Here’s Jordan Weissmann:
The blue line traces the consumer-spending trend in states where home prices fell the least, while the red line traces it in states where they fell the most. Each group contains about 20 percent of the U.S. population. And as you can see, the crash states are still well behind. . . .
Sufi and Mian have made the academic case that spending before the recession really was driven by the “wealth effect” of rising home prices. People saw their housing values rocket up, and felt richer. Often, they took out second mortgages to spend. When the market crashed, so too did their finances. It may sound like an intuitive point to some, but it’s a key part of understanding why the recovery has been so underwhelming. The difference between states that got the full brunt of the housing collapse and states that didn’t, as shown in this chart, suggests that its scars are still very much with us. And they probably will be for a long while. (emphasis added)
It’s important to distinguish between regional shocks and aggregate shocks. All parts of the US use the same type of money, and hence all are affected by the same monetary shocks. On the other hand the relative performance of various regions is dependent on all sorts of real variables. The factors that cause some regions to do worse than other regions play absolutely no role in the slow growth in aggregate demand since 2008, which is 100% a monetary policy failure.
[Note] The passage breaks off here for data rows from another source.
-- ==== Sys2Proof/Machine/State.lean ====
section
/-! DEFINITION. The state of the core, as plain data (10_state.md R20 to R32), the reasons a step can
stop, the state of a fresh engine and the state after reset. -/

namespace Sys2Proof.Machine

/-- The fault cause of R25 and R141: the run-time error that stopped the core. -/
inductive FaultCause where
  /-- NONE: no fault. -/
  | none
  /-- MEMORY: `MemoryError`, a fetch with `pc` outside [0, 99] (R90). -/
  | memory
  /-- INPUT_EMPTY: `InputError`, INP on an empty queue (R131). -/
  | inputEmpty
  /-- ILLEGAL: `IllegalInstructionError` (R93). -/
  | illegal
  deriving DecidableEq, Repr

/-- The Memory Store as (address, word) pairs; an address that is not listed reads 0 (R27, R171; log
entries 1 and 2). -/
abbrev Memory := List (Nat × Word)

/-- Everything the spec gives the core (R32), and the model's own `loaded`. -/
structure State where
  /-- The accumulator (R20). -/
  acc : Word
  /-- The program counter, 0..100 (R21); the bound is part of the invariant (log entry 8). -/
  pc : Nat
  /-- The Positive Flag (R23). -/
  pflag : Bool
  /-- The Halted flag (R24). -/
  halted : Bool
  /-- The fault cause (R25). -/
  fault : FaultCause
  /-- The Memory Store (R27). -/
  mem : Memory
  /-- The input queue, front first (R28). -/
  inq : List Word
  /-- The output queue, oldest first (R29). -/
  outq : List Word
  /-- The MODEL's own field (log entry 4): a `load_program` has succeeded, so the state is not the
  *unloaded* one of R26 and R172. -/
  loaded : Bool
  deriving DecidableEq, Repr

/-- Why a core takes no step. The run-time errors of the spec are NOT here: a step that raises one
answers a next state whose `fault` field records it (R142; log entry 6). -/
inductive Fault where
  /-- Raised by `step` (`whenReady`) on a halted core, which takes no step (R146). Safe: the spec
  gives no next state. -/
  | haltedCore
  /-- Raised by `step` (`whenReady`) on a faulted core, which takes no step (R146). Safe: the spec
  gives no next state. -/
  | faultedCore (cause : FaultCause)
  deriving DecidableEq, Repr

/-- Why the model gives no outcome. -/
inductive Refusal where
  /-- An instruction without a meaning yet: no arm of `exec` raises it. Safe. -/
  | notModelled (mnemonic : String)
  /-- Raised by `step` (`whenReady`) and by the host's `run` before the first successful
  `load_program`: the spec gives that state no step (R26, R172). Safe. -/
  | unloaded
  /-- Raised by `hostAct`: the host has no move while `run()` is in progress (R176). Safe. -/
  | hostDuringRun
  deriving DecidableEq, Repr

/-- A freshly constructed engine's core, the *unloaded* state of R172: memory all 0, an empty input
queue, no fault; the other registers are free values (log entry 5). -/
def State.constructed : State where
  acc := Config.constructedAcc
  pc := Config.constructedPc.val
  pflag := Config.constructedPflag
  halted := Config.constructedHalted
  fault := .none
  mem := []
  inq := []
  outq := Config.constructedOutq
  loaded := false

/-- The core right after reset: what a successful `load_program` of the empty image leaves on a fresh
engine (R171, R32; log entry 3). -/
def State.reset : State where
  acc := 0
  pc := 0
  pflag := true
  halted := false
  fault := .none
  mem := []
  inq := []
  outq := []
  loaded := true

end Sys2Proof.Machine
end

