-- ==== Sys2Proof/Laws/Decode.lean ====
section
/-! SUPPORT. The decoder's digits, and that it gives well-formed instructions only. -/

namespace Sys2Proof

theorem operandOf_le (w : Word) : operandOf w ≤ 99 := by unfold operandOf; omega

theorem opcodeOf_le (w : Word) : opcodeOf w ≤ 9 := by unfold opcodeOf; omega

@[simp] theorem twoDigits_iff (a : Nat) : twoDigits a = true ↔ a ≤ 99 := by simp [twoDigits]

theorem decodeNine_wellFormed {a : Nat} (ha : a ≤ 99) : (decodeNine a).wellFormed = true := by
  unfold decodeNine
  split <;> simp_all [Instr.wellFormed]
  omega

theorem decodeDigits_wellFormed (op : Nat) {a : Nat} (ha : a ≤ 99) :
    (decodeDigits op a).wellFormed = true := by
  unfold decodeDigits
  split <;> first | exact decodeNine_wellFormed ha | simp [Instr.wellFormed, ha]

/-- Every word decodes to a well-formed instruction (R68). -/
theorem decodeWord_wellFormed (w : Word) : (decodeWord w).wellFormed = true :=
  decodeDigits_wellFormed _ (operandOf_le w)

theorem decode_word (w : Word) : decode w.val = .ok (decodeWord w) := by simp [decode]

end Sys2Proof
end

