/-! ### WellFormed refuses an operand of three digits, and a sub-code that is INP's or OUT's -/

theorem test_hlt_operand_refused : (Instr.hlt 100).wellFormed = false := by decide
theorem test_add_operand_refused : (Instr.add 100).wellFormed = false := by decide
theorem test_sub_operand_refused : (Instr.sub 100).wellFormed = false := by decide
theorem test_sta_operand_refused : (Instr.sta 100).wellFormed = false := by decide
theorem test_illegal4xx_operand_refused : (Instr.illegal4xx 100).wellFormed = false := by decide
theorem test_lda_operand_refused : (Instr.lda 100).wellFormed = false := by decide
theorem test_bra_operand_refused : (Instr.bra 100).wellFormed = false := by decide
theorem test_brz_operand_refused : (Instr.brz 100).wellFormed = false := by decide
theorem test_brp_operand_refused : (Instr.brp 100).wellFormed = false := by decide
theorem test_illegal9xx_operand_refused : (Instr.illegal9xx 100).wellFormed = false := by decide
theorem test_illegal9xx_subcode_refused : (Instr.illegal9xx 2).wellFormed = false := by decide

/-! ### Words written out from 30_encoding.md R63, with both ends of every row -/

theorem test_decode_hlt : decode 0 = .ok (.hlt 0) ∧ decode 99 = .ok (.hlt 99) := ⟨rfl, rfl⟩
theorem test_decode_add : decode 100 = .ok (.add 0) ∧ decode 199 = .ok (.add 99) := ⟨rfl, rfl⟩
theorem test_decode_sub : decode 200 = .ok (.sub 0) ∧ decode 299 = .ok (.sub 99) := ⟨rfl, rfl⟩
theorem test_decode_sta : decode 300 = .ok (.sta 0) ∧ decode 399 = .ok (.sta 99) := ⟨rfl, rfl⟩
theorem test_decode_illegal4xx : decode 400 = .ok (.illegal4xx 0) ∧ decode 499 = .ok (.illegal4xx 99) :=
  ⟨rfl, rfl⟩
theorem test_decode_lda : decode 500 = .ok (.lda 0) ∧ decode 599 = .ok (.lda 99) := ⟨rfl, rfl⟩
theorem test_decode_bra : decode 600 = .ok (.bra 0) ∧ decode 699 = .ok (.bra 99) := ⟨rfl, rfl⟩
theorem test_decode_brz : decode 700 = .ok (.brz 0) ∧ decode 799 = .ok (.brz 99) := ⟨rfl, rfl⟩
theorem test_decode_brp : decode 800 = .ok (.brp 0) ∧ decode 899 = .ok (.brp 99) := ⟨rfl, rfl⟩
theorem test_decode_nine :
    decode 900 = .ok .illegal900 ∧ decode 901 = .ok .inp ∧ decode 902 = .ok .out ∧
    decode 903 = .ok (.illegal9xx 3) ∧ decode 999 = .ok (.illegal9xx 99) := ⟨rfl, rfl, rfl, rfl, rfl⟩
theorem test_decode_table_word : decodeTableWord 16 713 = some (.brz 13) ∧ decodeTableWord 16 1000 = none := by
  decide

/-! ### One step each -/

/-- Vector A3: a sum of exactly 1000. -/
theorem test_add_exactly_1000 : regs (step (ready [(0, 110), (10, 500)] 500 0)) = some (0, false, 1) := by decide
/-- Vector A7: the operand is the ADD's own cell. -/
theorem test_add_own_cell : regs (step (ready [(0, 100)] 7 0)) = some (107, true, 1) := by decide
/-- Vector S1: a difference of 0 counts as positive. -/
theorem test_sub_to_zero : regs (step (ready [(0, 210), (10, 5)] 5 0 false)) = some (0, true, 1) := by decide
/-- Vector S3: the smallest difference. -/
theorem test_sub_smallest : regs (step (ready [(0, 210), (10, 999)] 0 0)) = some (1, false, 1) := by decide
/-- Vector L2: the flag is not recomputed. -/
theorem test_lda_zero_keeps_flag : regs (step (ready [(0, 550)] 9 0)) = some (0, true, 1) := by decide
/-- Vector L3: LDA loads its own word. -/
theorem test_lda_own_word : regs (step (ready [(3, 503)] 9 3)) = some (503, true, 4) := by decide
/-- Vector T2: STA overwrites itself. -/
theorem test_sta_own_cell :
    (after (step (ready [(2, 302)] 902 2))).map (fun t => (t.mem, t.pc)) = some ([(2, 902)], 3) := by decide
/-- Vector T3: the top of memory; `pc` goes to 100. -/
theorem test_sta_top :
    (after (step (ready [(99, 399)] 7 99))).map (fun t => (t.mem, t.pc)) = some ([(99, 7)], 100) := by decide
/-- Vector B1. -/
theorem test_bra : regs (step (ready [(11, 604)] 0 11)) = some (0, true, 4) := by decide
/-- Vector Z3: BRZ ignores the flag. -/
theorem test_brz_taken : regs (step (ready [(5, 713)] 0 5 false)) = some (0, false, 13) := by decide
/-- Vector Z4: not taken at 99. -/
theorem test_brz_not_taken_top : regs (step (ready [(99, 700)] 5 99)) = some (5, true, 100) := by decide
/-- Vector P3v: BRP reads the flag, and zero is positive. -/
theorem test_brp_taken_on_zero : regs (step (ready [(3, 801)] 0 3)) = some (0, true, 1) := by decide
/-- Vector P2v. -/
theorem test_brp_not_taken : regs (step (ready [(3, 801)] 5 3 false)) = some (5, false, 4) := by decide
/-- Vector H2: the operand digits are ignored, and `pc` stays. -/
theorem test_hlt_042 : stops (step (ready [(0, 42)] 0 0)) = some (.none, true, 0) := by decide
/-- Vector I1. -/
theorem test_inp :
    (after (step { ready [(0, 901)] 0 0 false with inq := [5, 3] })).map
      (fun t => (t.acc, t.inq, t.pflag, t.pc)) = some (5, [3], false, 1) := by decide
/-- Vector I2. -/
theorem test_inp_empty : stops (step (ready [(2, 901)] 5 2)) = some (.inputEmpty, false, 2) := by decide
/-- Vector O2. -/
theorem test_out :
    (after (step { ready [(0, 902)] 0 0 with outq := [3] })).map (fun t => (t.outq, t.pc)) =
      some ([3, 0], 1) := by decide
/-- Vector F2. -/
theorem test_illegal4xx : stops (step (ready [(7, 400)] 0 7)) = some (.illegal, false, 7) := by decide
/-- Vector F3. -/
theorem test_illegal900 : stops (step (ready [(7, 900)] 0 7)) = some (.illegal, false, 7) := by decide
/-- Vector F4. -/
theorem test_illegal9xx : stops (step (ready [(7, 999)] 0 7)) = some (.illegal, false, 7) := by decide
/-- Vector F1: the fetch check. -/
theorem test_fetch_at_100 : stops (step (ready [(99, 399)] 7 100)) = some (.memory, false, 100) := by decide
/-- Vector F5: a halted core takes no step. -/
theorem test_halted_no_step : step { State.reset with halted := true } = .fault .haltedCore := rfl
/-- Vector F6: a faulted core takes no step. -/
theorem test_faulted_no_step :
    step { State.reset with fault := .illegal } = .fault (.faultedCore .illegal) := rfl
/-- The word placed for the next fetch is the one that runs, here the ADD of vector A7 from reset. -/
theorem test_fetch_word : regs (step (State.reset.withFetchWord 16 100)) = some (100, true, 1) := by decide
/-- Program P7: after reset with nothing placed, the first step halts at 0. -/
theorem test_reset_halts : stops (step State.reset) = some (.none, true, 0) := by decide

/-! ### The host's operations (95_test_vectors.md section 2.7) -/

/-- Vector H-L3. -/
theorem test_load_out_of_range : loadProgram [1000] State.reset = (State.reset, .loadError) := by decide
/-- Vector H-L4. -/
theorem test_load_illegal_word_accepted : (loadProgram [400] State.reset).2 = .loaded ∧
    (loadProgram [400] State.reset).1.mem = [(0, 400)] := by decide
/-- Vector H-I2. -/
theorem test_set_input_rejected :
    setInput [5, -1] { State.reset with inq := [7] } =
      ({ State.reset with inq := [7] }, .inputError) := by decide
/-- Vector H-I4's first half: the load keeps the input queue. -/
theorem test_load_keeps_input :
    (loadProgram [901, 902, 0] (setInput [4] State.reset).1).1.inq = [4] := by decide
The following analogy might be helpful. Imagine a lake where the water level is controlled by the operators of a dam. Also assume that the surface of the lake is very choppy, due to high winds. The factors that explain the peaks and troughs of each wave have nothing to do with the factors that explain the average level of water in the lake. In the same way, Federal Reserve policy determines the rate at which NGDP rises in the typical state, whereas local real factors explain why NGDP grows faster in some states than others.